NetApp appears to be at a crossroads. Similar to the spot it was in when CEO Tom Georgens was fired in 2015, NetApp is searching for a doorway that leads to positive territory in 2020.

The key to unlocking that door: all-flash NetApp storage systems, coupled with hybrid cloud data management. New CEO George Kurian pivoted NetApp storage hardware to support multi-cloud adoption, and the move fueled a string of strong growth quarters, even as external networked storage sales declined industrywide.

But after closing the gap with market leaders Dell EMC and Hewlett Packard Enterprise, NetApp has given back most of the gains in 2019. The revenue slump continued last quarter.

NetApp Wednesday reported net revenue of $1.37 billion for the quarter that ended Oct. 25, a shade below Wall Street’s consensus of $1.38 billion. NetApp said $20 million of quarterly net revenue from software licenses from a year ago did not recur this quarter, contributing to the miss.

For its full fiscal year, NetApp projects revenue of $5.5 billion, or 8% lower than its initial forecast.

A surge in flash and cloud sales last quarter helped to soften the blow. NetApp’s all-flash revenue jumped 29% last quarter, driven mostly by sales of its All Flash FAS (AFF) systems and NetApp HCI with SolidFire all-flash storage. That’s a turnaround from last quarter, when all-flash sales fell 24%.

NetApp said its cloud products and services generated $300 million, including sales of NetApp HCI, SolidFire all-flash and StorageGrid object storage. NetApp said annual recurring revenue from cloud data services was of $72 million, up 167%.

NetApp CFO Ron Pasek said enterprises increasingly look to NetApp storage systems to underpin hybrid cloud infrastructure.

“We complete the hybrid multi-cloud picture for customers and people are willing to pay for that,” Pasek said in an interview prior to the earnings call.

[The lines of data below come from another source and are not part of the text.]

-- ==== Sys2Proof/Tests/Slice0.lean ====
section
/-! SUPPORT. Tests of the model's own: what the check of well-formedness refuses, values that the spec writes out, one step on
small states, and a state that meets the hypotheses of each statement. -/

namespace Sys2Proof.Tests

open Sys2Proof.Machine

/-! ## Small states -/

/-- The state a meaning answers; State.reset where it answers none. -/
def after (o : Host.Outcome State Fault Refusal) : State :=
  match o with
  | .next s => s
  | _ => State.reset

/-- A record of station 5 at 1 Mbit/s, every queue with quota 16 and watermark 4. -/
def record : Record :=
  { station := 5, rate := .mbit1, unitTag := 0x1000, presenceInterval := 10, silenceMultiple := 3, listenMultiple := 2,
    recallWait := 30, recallHoldOff := 20, quotas := Vector.replicate 8 16, watermarks := Vector.replicate 8 4 }

/-- A member between frames, with nothing stored. -/
def member : State :=
  { State.reset with
    session := { record := some record, frozen := true, state := .member, listenWindow := none, presenceTimer := some 9 },
    line := { LineInterface.initial with rate := some .mbit1, receive := .betweenFrames },
    roster := upd State.reset.roster 5 fun _ => RosterEntry.self 0x1000 }

/-- The command in the port. -/
def executing (code : Byte) (args : List Byte) (s : State) : State :=
  s.setPort { s.port with state := .executing code args }

/-- The receive side at `r`. -/
def receiving (r : ReceiveCondition) (s : State) : State := s.setLine { s.line with receive := r }

/-- The send side at `c`. -/
def driving (c : SendCondition) (s : State) : State := s.setLine { s.line with send := c }

/-- An item of kind `k` in flight. -/
def flying (k : ItemKind) (covered : List Byte) (s : State) : State :=
  s.setAccess { s.access with inFlight := some { kind := k, latchedRepeat := false, covered := covered } }

/-- The frame `fr` of an item of kind `k` in flight, its echo just opened. -/
def echoing (k : ItemKind) (again : Bool) (fr : Frame) (s : State) : State :=
  receiving (justOpened true)
    (s.setAccess { s.access with inFlight := some { kind := k, latchedRepeat := again, covered := encodeFrame fr } })

/-- A foreign frame whose start mark has been accepted in reception, with or without its header-complete event. -/
def hearing (seen : Bool) (s : State) : State :=
  receiving (.inFrame { own := false, headerSeen := seen, heard := 0, rx := Receiver.start }) s

/-- A member held in reset as given. -/
def holding (power pinLow : Bool) (left : Timer) : State :=
  { member with hold := { power := power, pinLow := pinLow, left := left } }

/-- The transmit list with one item. -/
def listing (k : ItemKind) (c : FrameClass) (attempts : Nat) (s : State) : State :=
  s.setPubs { s.pubs with items := [{ kind := k, cls := c, attempts := attempts, placed := 0 }], placements := 1 }

/-- The station in state `x`. -/
def inState (x : StationState) (s : State) : State := s.setSession { s.session with state := x }

/-- An ACTIVE publication of topic 7 and class 2 with a value. -/
def published : PubEntry :=
  { PubEntry.initial with
    state := .active, topic := 7, cls := 2, mode := .both, period := 10, hasValue := true, payload := [1], nextSeq := 3 }

/-- The member with that publication at index 3. -/
def publisher : State := member.updPub 3 fun _ => published

/-- An ACTIVE subscription to every topic, into target `t`. -/
def subscribed (t : Target) : SubEntry := { SubEntry.initial with state := .active, target := t }

/-- The code in the port's response. -/
def answerCode (s : State) : Option StatusCode :=
  match s.port.state with
  | .responseWaiting r => some r.code
  | .ready | .executing _ _ => none

/-- The data in the port's response. -/
def answerData (s : State) : List Byte :=
  match s.port.state with
  | .responseWaiting r => r.data
  | .ready | .executing _ _ => []

/-- The UPDATE of the worked check value (1.6): class 3, source 5, topic 0x0102, sequence 0, no payload. -/
def workedFrame : Frame := { cls := 3, source := 5, body := .update false false 0x0102 0 [] }

/-- An UPDATE of station 9 for topic 7. -/
def peerUpdate : Frame := { cls := 2, source := 9, body := .update false false 7 4 [0xAA] }

/-- The line levels of a frame after its start mark, up to its end. -/
def levelsOf (f : Frame) : List LineLevel := wholeFrame (withCheck (encodeFrame f))

/-- A RECALL of station 9 for topic 7. -/
def peerRecall : Frame := { cls := 1, source := 9, body := .recallFor 7 }

/-- The levels of a frame are read as that frame. -/
def Reads (f : Frame) : Prop :=
  (Receiver.start.feed (levelsOf f)).ended = true ∧ judge (Receiver.start.feed (levelsOf f)) = .clean f

theorem reads_peerUpdate : Reads peerUpdate := by unfold Reads; decide +kernel
theorem reads_peerRecall : Reads peerRecall := by unfold Reads; decide +kernel

/-- A frame that is read ends the frame in reception CLEAN. -/
theorem foreignEnd_hearing (seen : Bool) {s : State} {f : Frame} (running : s.held = false) (h : Reads f) :
    ForeignEnd (hearing seen s) (levelsOf f) { own := false, headerSeen := seen, heard := 0, rx := Receiver.start } f :=
  ⟨running, rfl, rfl, h.1, h.2⟩

/-- The state in which a frame's echo is awaited. -/
theorem ownEcho_echoing {k : ItemKind} {fr : Frame} {s : State} (again : Bool) (running : s.held = false)
    (quiet : s.line.send.isJamming = false) (h : fr.sendable) (same : fr.body.kind = k.frameKind)
    (mine : fr.source = ownNumber s) :
    OwnEcho (echoing k again fr s) { kind := k, latchedRepeat := again, covered := encodeFrame fr } fr :=
  ⟨running, rfl, quiet, rfl, rfl, h, same, mine⟩

/-- Banks 0 and 1 in the states given, the latest-capture mark on bank `m`. -/
def banked (a b : BankState) (m : Fin 2) : State :=
  member.setEpoch { member.epoch with
    latest := some m,
    banks := upd (upd member.epoch.banks 0 fun k => { k with state := a }) 1 fun k => { k with state := b } }

/-! ## Ill-formed commands -/

theorem test_wf_activity_without_active_run : (Instr.lineActivity 0 5).wf = false := by decide
theorem test_wf_header_without_levels : (Instr.headerComplete []).wf = false := by decide
theorem test_wf_frame_end_without_levels : (Instr.frameEnd []).wf = false := by decide
theorem test_wf_command_transaction_without_bytes : (Instr.commandTransaction [] 0).wf = false := by decide
theorem test_wf_command_transaction_with_first_byte_zero : (Instr.commandTransaction [0, 0] 0).wf = false := by decide
theorem test_wf_command_transaction_with_eight_trailing_bits : (Instr.commandTransaction [4, 0] 8).wf = false := by decide
theorem test_wf_fetch_without_bytes : (Instr.fetchTransaction 0 0).wf = false := by decide
theorem test_wf_fetch_with_eight_trailing_bits : (Instr.fetchTransaction 3 8).wf = false := by decide
theorem test_wf_short_transaction_of_eight_clocks : (Instr.shortTransaction 8).wf = false := by decide
theorem test_wf_arguments_over_255 : (Instr.pop (List.replicate 256 0)).wf = false := by decide +kernel
theorem test_wf_unknown_command_with_a_known_code : (Instr.unknownCommand 4 []).wf = false := by decide
theorem test_wf_unknown_command_with_code_zero : (Instr.unknownCommand 0 []).wf = false := by decide
theorem test_wf_boundaries_are_well_formed :
    (Instr.lineActivity 1 0).wf = true ∧ (Instr.commandTransaction [4] 7).wf = true ∧ (Instr.fetchTransaction 1 7).wf = true ∧
      (Instr.shortTransaction 7).wf = true ∧ (Instr.unknownCommand 0x08 []).wf = true := by decide

/-! ## Values that the spec writes out -/

/-- The eight bytes of the worked check value (1.6, 12.1). -/
theorem test_worked_check_value :
    withCheck (encodeFrame workedFrame) = [0x13, 0x05, 0x01, 0x02, 0x00, 0x00, 0xE1, 0xF7] := by decide +kernel

/-- The SUBSCRIBE transaction of 12.5: 13 bytes, well formed, its command in the port. -/
theorem test_subscribe_transaction_example :
    (after (exec (.commandTransaction
      [0x20, 0x0B, 0x04, 0x03, 0x21, 0xFF, 0xFF, 0xFF, 0x01, 0x0C, 0x18, 0x03, 0xE8] 0) State.reset)).port.state =
      .executing 0x20 [0x04, 0x03, 0x21, 0xFF, 0xFF, 0xFF, 0x01, 0x0C, 0x18, 0x03, 0xE8] := by decide

/-- The positions of the example of 2.1: with base 7, stations 8, 12 and 7 hold positions 0, 4 and 31. -/
theorem test_positions_example : position 8 7 = 0 ∧ position 12 7 = 4 ∧ position 7 7 = 31 := by decide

NetApp customers voice opinions

NetApp has work to do to remake itself as a cloud software company in a crowded field, said Steve McDowell, an analyst at Moor Insights & Strategy, based in Austin, Texas. He said NetApp isn’t selling much storage to new customers and is losing share, despite good technology and innovations such as NetApp Data Fabric.

“NetApp is making a bit of a bet that its cloud revenues will grow enough to offset declining array sales. That market is still very young. There’s enough momentum in the market that they aren’t going out of business, but will it carry them forward as they transition to the new cloud model. That’s the question,” McDowell said.

Customers said NetApp has made strides in recent years, after missing the mark early on all-flash and hyper-converged infrastructure. The emphasis on cloud data mobility makes NetApp “more of a technology company than a storage company,” said Collin Mariner, vice president of data center operations at digital home repair company HomeAdvisor.

“You don’t see a lot of storage companies that are trying to help you get to the cloud. And that’s where Data Fabric comes in,” Mariner said.

The latest extension to Data Fabric is NetApp Keystone consumption pricing, which gives users a variety of deployment options to purchase NetApp storage. PayPal uses hybrid NetApp storage systems and Data Fabric to consolidate its data center footprint, and the company plans to explore NetApp Keystone cloudlike consumption pricing for buying arrays, said Slade Weaver, a senior manager in charge of PayPal’s Core Data Platform.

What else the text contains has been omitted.